I'm really not sure I agree with the idea of changing this.
If the download is just of the selected groups... I can see this causing mess/confusion at the user's end, if they are downloading to do their own analysis in R or whatever. They may download at different times and get slightly different subsets of the data. (For example, if you view the early/delta/omicron split, it's only fetching data for those date ranges that are unambiguously in a time period when one time period is dominant. If you select option(s) under "Pregnancy Status", you're only getting females.) Someone might download more than once, after different futzing with the webapp, and then be confused as to why they have clashing results running their analyses on datasets downloaded from the same site. Whereas, if they are doing their own analysis in R or SAS or Pandas or whatever, they probably know enough to apply their own masks, conditionals, etc.

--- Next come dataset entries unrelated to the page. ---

-- ==== Sys2Proof/Machine/Ops.lean ====
section
/-!
DEFINITION. The named operations every meaning is written with: events, mode requests, lanes, the parameter store,
and the timers.
-/

namespace Sys2Proof.Machine

/-- The outcomes of a command. -/
abbrev Out := Host.Outcome State Fault Refusal

/-- A change of everything but the queue, the clock and the registers. -/
def State.onDev (s : State) (f : Dev → Dev) : State := { s with dev := f s.dev }

/-- A command whose effect is a change of `dev`. -/
def devStep (s : State) (f : Dev → Dev) : Out := .next (s.onDev f)

/-- Apply an effect where a condition holds; a happening whose condition does not hold is no happening and changes
nothing (log entry 8). -/
def Dev.when (c : Bool) (f : Dev → Dev) (d : Dev) : Dev := if c then f d else d

/-- A row of the lead's protocol state (R30, R31): a change of the vehicle link, the associations, the routing tables or the
reader, or a message that the lead sends or receives. It stands in a frame whose delta carries the commit marker; in another
it leaves nothing, and the shared unit holds the message for the next (DEDUCED, log entry 170). -/
def protoStep (s : State) (f : Dev → Dev) : Out := devStep s (Dev.when s.dev.win.shadow.marker f)

/-- Element of a list, or the type's default state. -/
def nth {α : Type} (dflt : α) (l : List α) (k : Nat) : α := (l[k]?).getD dflt

/-- Change the element at a place. -/
def updAt {α : Type} (l : List α) (k : Nat) (f : α → α) : List α := l.modify k f

/-- Keep the last n elements. -/
def lastN {α : Type} (n : Nat) (l : List α) : List α := l.drop (l.length - n)

/-! Sources of R23 and R120. -/

/-- SOURCE 0, SERGE. -/
abbrev Src.serge : Nat := 0
/-- SOURCE 1, metrology. -/
abbrev Src.metr : Nat := 1
/-- SOURCE 2, vehicle link. -/
abbrev Src.vehicle : Nat := 2
/-- SOURCE 3, contactless. -/
abbrev Src.card : Nat := 3
/-- SOURCE 4, host. -/
abbrev Src.host : Nat := 4
/-- SOURCE 5, grid link. -/
abbrev Src.grid : Nat := 5
/-- SOURCE 6, the controller's own. -/
abbrev Src.own : Nat := 6

/-- Place of a metrology event of a side and phase, 0 for the side's total (R158): sides in order, on each the phases and
then the total, within those by the order of the table, which is that of the codes (R175). -/
def metrPlace (side ph code : Nat) : Nat := 10000 * (1 + side) + 1000 * (if ph = 0 then 4 else ph) + code % 256

/-- The place of a trip in the order of R274, by function and tier: what SERGE's snapshot shows, then pilot integrity, residual
current, insulation, protective earth, over-temperature, the closing and opening checks. -/
def tripOrder (f tier : Nat) : Nat :=
  if f = 2 then (if tier = 5 then 1 else 3)
  else if f = 3 then (if tier ≤ 8 then 1 else 7)
  else nth 1 [1, 1, 3, 7, 1, 1, 6, 2, 5, 4] f

/-- The place of a safety event in the order of R274, by its code and the first two bytes of its data. -/
def safetyPlace (code f tier : Nat) : Nat :=
  if code = Event.SAFETY_TRIPPED then tripOrder f tier
  else if code = Event.RC_TEST_DONE then 3
  else if code = Event.INSULATION_WARNING then 4
  else if code = Event.CONTACTOR_NOT_CLOSED ∨ code = Event.WELD_DETECTED then 7
  else if code = Event.DEGRADED_ENTERED ∨ code = Event.DEGRADED_ENDED then 8
  else if code / 256 = 0x28 then 1 else 0
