-- ==== Sys2Proof/Machine/Identity.lean ====
section
/-!
DEFINITION. The identity of the module and of its active images (R119, R421, R422).
-/

namespace Sys2Proof.Machine

/-- Size of the signed part of a manifest (R421). -/
def manifestSigned : Nat := 0x200

/-- The entry of a part code in a manifest (R421, R422), if it lists the part. -/
def partIn (m : List Byte) (code : Nat) : Option (List Byte) :=
  ((List.range 5).map fun k => slice m (0x040 + 84 * k) 84).find? fun e => decide (fieldAt e 0 1 = code)

/-- The five part entries of a manifest over those of another set (R423). -/
def partsOver (m : List Byte) (old : List (List Byte)) : List (List Byte) :=
  (List.range 5).map fun k => (partIn m (k + 1)).getD (nth [] old k)

/-- The set as shipped. -/
def factorySet : Manifest := ⟨Config.factoryManifest, partsOver Config.factoryManifest []⟩

/-- The image set of a number; one that nothing has written yet is the set as shipped (log entry 6). -/
def imageSet (d : Dev) (k : Nat) : Manifest := ((if k = 0 then d.upd.set0 else d.upd.set1)).getD factorySet

/-- The active image set. -/
def activeSet (d : Dev) : Manifest := imageSet d d.upd.activeSet

/-- The set that the leading lane runs: during an activation the new one from its hand-over on (R428, R430). -/
def leadSet (d : Dev) : Manifest :=
  match d.upd.activation with
  | some a => if a.handed then imageSet d a.target else activeSet d
  | none => activeSet d

/-- The entry of a part of the set that the lead runs: 1 LANE, 2 METR, 3 NBPL, 4 BBPL, 5 NFCR. -/
def activePart (d : Dev) (code : Nat) : List Byte := nth [] (leadSet d).parts (code - 1)

/-- The version of a part (R119, R422). -/
def partVersion (d : Dev) (code : Nat) : Nat := fieldAt (activePart d code) 4 4

/-- METR_CHECK: the first 8 bytes of the digest of the METR part, the first byte most significant (R119, R469). -/
def metrCheck (d : Dev) : Nat := leNat (slice (activePart d 2) 20 8).reverse

/-- SW_IDENT, without its padding. -/
def swIdent (d : Dev) : List Byte := (slice (leadSet d).bytes 0x014 24).takeWhile (· ≠ 0)

/-- Window bytes 0x40 to 0x7F (R74): part number, serial number, five versions (log entry 26). -/
def identityBytes (d : Dev) : List Byte :=
  slice (asciiPad 24 "KM-7720" ++ slice Config.serialNumber 0 16 ++
    (List.range 5).flatMap fun k => leBytes 4 (partVersion d (k + 1))) 0 64

end Sys2Proof.Machine
end

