-- ==== Sys2Proof/Machine/Gplc.lean ====
section
/-!
DEFINITION. The grid link (R339 to R355): neighbours, tone maps, routes, phase detection, membership, transmit queues
and the last gasp.
-/

namespace Sys2Proof.Machine

/-- Carriers of the band (R339). -/
def carriersOf (d : Dev) : Nat := if d.nat Param.GPLC_BAND = 1 then 72 else 36

/-- A counter of R354 rises: queue q, place j of its eight. -/
def countQ (q j k : Nat) (g : Gplc) : Gplc := { g with counters := updAt g.counters (8 * q + j) (· + k) }

/-- A receive counter rises: 0 RX_GOOD, 1 RX_SECURITY_FAILED, 2 RX_DUPLICATE. -/
def countRx (j : Nat) (g : Gplc) : Gplc := { g with counters := updAt g.counters (24 + j) (· + 1) }

/-- A queue. -/
def Gplc.queue (g : Gplc) (q : Nat) : List Packet := nth [] g.queues q

/-- Replace a queue. -/
def Gplc.setQueue (g : Gplc) (q : Nat) (l : List Packet) : Gplc := { g with queues := g.queues.set q l }

/-- Capacities of R352. -/
def queueCap : Nat → Nat
  | 0 => 8
  | 1 => 32
  | _ => 64

/-- Time limits of R352 in frames. -/
def queueLimit : Nat → Nat
  | 2 => secs 10
  | _ => secs 60

/-- A packet meets its queue (R352): accepted, or counted as REJECTED. -/
def enqueue (q : Nat) (p : Packet) (g : Gplc) : Gplc :=
  if (g.queue q).length < queueCap q then countQ q 0 1 (g.setQueue q (g.queue q ++ [p])) else countQ q 7 1 g

/-- Every packet of a queue is dropped under a cause (R353): 2 RETRIES, 3 NO_ROUTE, 4 TIMEOUT, 5 HOLD, 6 MODEM. -/
def dropQueue (cause q : Nat) (g : Gplc) : Gplc := countQ q cause (g.queue q).length (g.setQueue q [])

/-- Every packet of every queue is dropped under a cause. -/
def dropAll (cause : Nat) (g : Gplc) : Gplc := dropQueue cause 2 (dropQueue cause 1 (dropQueue cause 0 g))

/-! Neighbours. -/

/-- A neighbour by its address. -/
def Gplc.neighbour (g : Gplc) (a : Nat) : Option Neighbour := g.neighbours.find? (·.addr = a)

/-- Change a neighbour. -/
def onNeighbour (a : Nat) (f : Neighbour → Neighbour) (g : Gplc) : Gplc :=
  { g with neighbours := g.neighbours.map fun x => if x.addr = a then f x else x }

/-- A neighbour is the next hop of a route (R342). -/
def isNextHop (g : Gplc) (a : Nat) : Bool := g.routes.any (·.next = a)

/-- The entry to evict (R342): heard least recently among those that are no next hop. -/
def evictNeighbour (g : Gplc) : Option Nat :=
  ((g.neighbours.filter fun x => !isNextHop g x.addr).foldl (fun (best : Option Neighbour) x =>
    match best with
    | some b => if x.heardAt < b.heardAt then some x else some b
    | none => some x) none).map Neighbour.addr

/-- All carriers of a band. -/
def allCarriers (k : Nat) : BitVec 96 := BitVec.ofNat 96 (2 ^ k - 1)

/-- A neighbour is heard; a new one is entered, evicting if the table of 512 is full, or refused (R342). -/
def hear (n rtc a carriers : Nat) (g : Gplc) : Gplc :=
  if (g.neighbour a).isSome then onNeighbour a (fun x => { x with heardAt := n, heardRtc := rtc }) g
  else
    let x : Neighbour := { addr := a, carriers := allCarriers carriers, mapAt := n, heardAt := n, heardRtc := rtc }
    if g.neighbours.length < 512 then { g with neighbours := g.neighbours ++ [x] }
    else match evictNeighbour g with
      | some e => { g with neighbours := g.neighbours.filter (·.addr ≠ e) ++ [x] }
      | none => { g with refused := g.refused + 1 }

/-- Frame error rate over the last 32 unicast transmissions, ‰ (R342). -/
def frameErrorRate (x : Neighbour) : Nat :=
  if x.tx.isEmpty then 0 else (x.tx.filter (!·)).length * 1000 / x.tx.length

/-- The transmit level in 0.01 dB above 1 mV p-p (R341): the driver's 14 V p-p (R449) less GPLC_TX_ATTEN. -/
def transmitLevel (d : Dev) : Int := 8292 - 100 * (d.nat Param.GPLC_TX_ATTEN : Int)

/-- A mains period in µs (R349). -/
def mainsPeriod (d : Dev) : Nat := if d.nat Param.NOMINAL_F = 1 then 16700 else 20000

/-- What a transmission lasts (R349): a train of extended interleaving is padded to one mains period. -/
def sentMicros (d : Dev) (ext : Bool) (x : Sent) : Nat := if ext then max x.us (mainsPeriod d) else x.us

/-- Time from the latest positive zero crossing of UG1 to `us` µs after tick n, in 2⁻¹⁶ µs; a crossing is referred to the grid
itself, 25.04 frames before its sample (R149, R346). -/
def sinceCrossing (n us : Nat) (d : Dev) : Int :=
  (65536 * (125 * n + us + 3130) : Nat) - (125 * (nth {} d.metr.grid.phases 0).crossAt : Nat)

/-- The phase detection counter of a frame whose preamble starts then, in µs within a period of the grid (R346); IEEE 1901.2
gives the units in which it is sent. -/
def phaseCounter (n us : Nat) (d : Dev) : Nat :=
  let f := d.metr.grid.freq
  if f = 0 then 0 else ((sinceCrossing n us d * f) % 65536000000000 / (65536 * f)).toNat

/-- A unicast transmission to a neighbour ends (R340, R342): three unacknowledged in a row make its tone map stale. A train
counts once (R349). -/
def transmitted (ok : Bool) (x : Neighbour) : Neighbour :=
  let tx := (ok :: x.tx).take 32
  { x with tx := tx, txMode := min 32 (x.txMode + 1), stale := x.stale || decide (tx.take 3 = [false, false, false]) }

We get into a lot of UX questions that would be avoided by just one option to download it all. If there were more groups selected than we allow to be queried, and they request a download, do we then just give the results of the first 8 or whatever number of queries?
Should we split the results into different files for different groups, and combine multiple files in a zip? This means I do more work, so that the user does more work.
And database questions. If we're returning the results all in one file, do we try to combine the queried in to one big query? WHERE (this) OR (this) OR (this). Making our database groan when the end result might not be different from having no WHERE clause at all.
It seems like this would be doing a lot of work to make it seem like the user is getting more when in fact they are getting less.
This should live near the histogram, and download the data for the queried groups, not the whole dataset.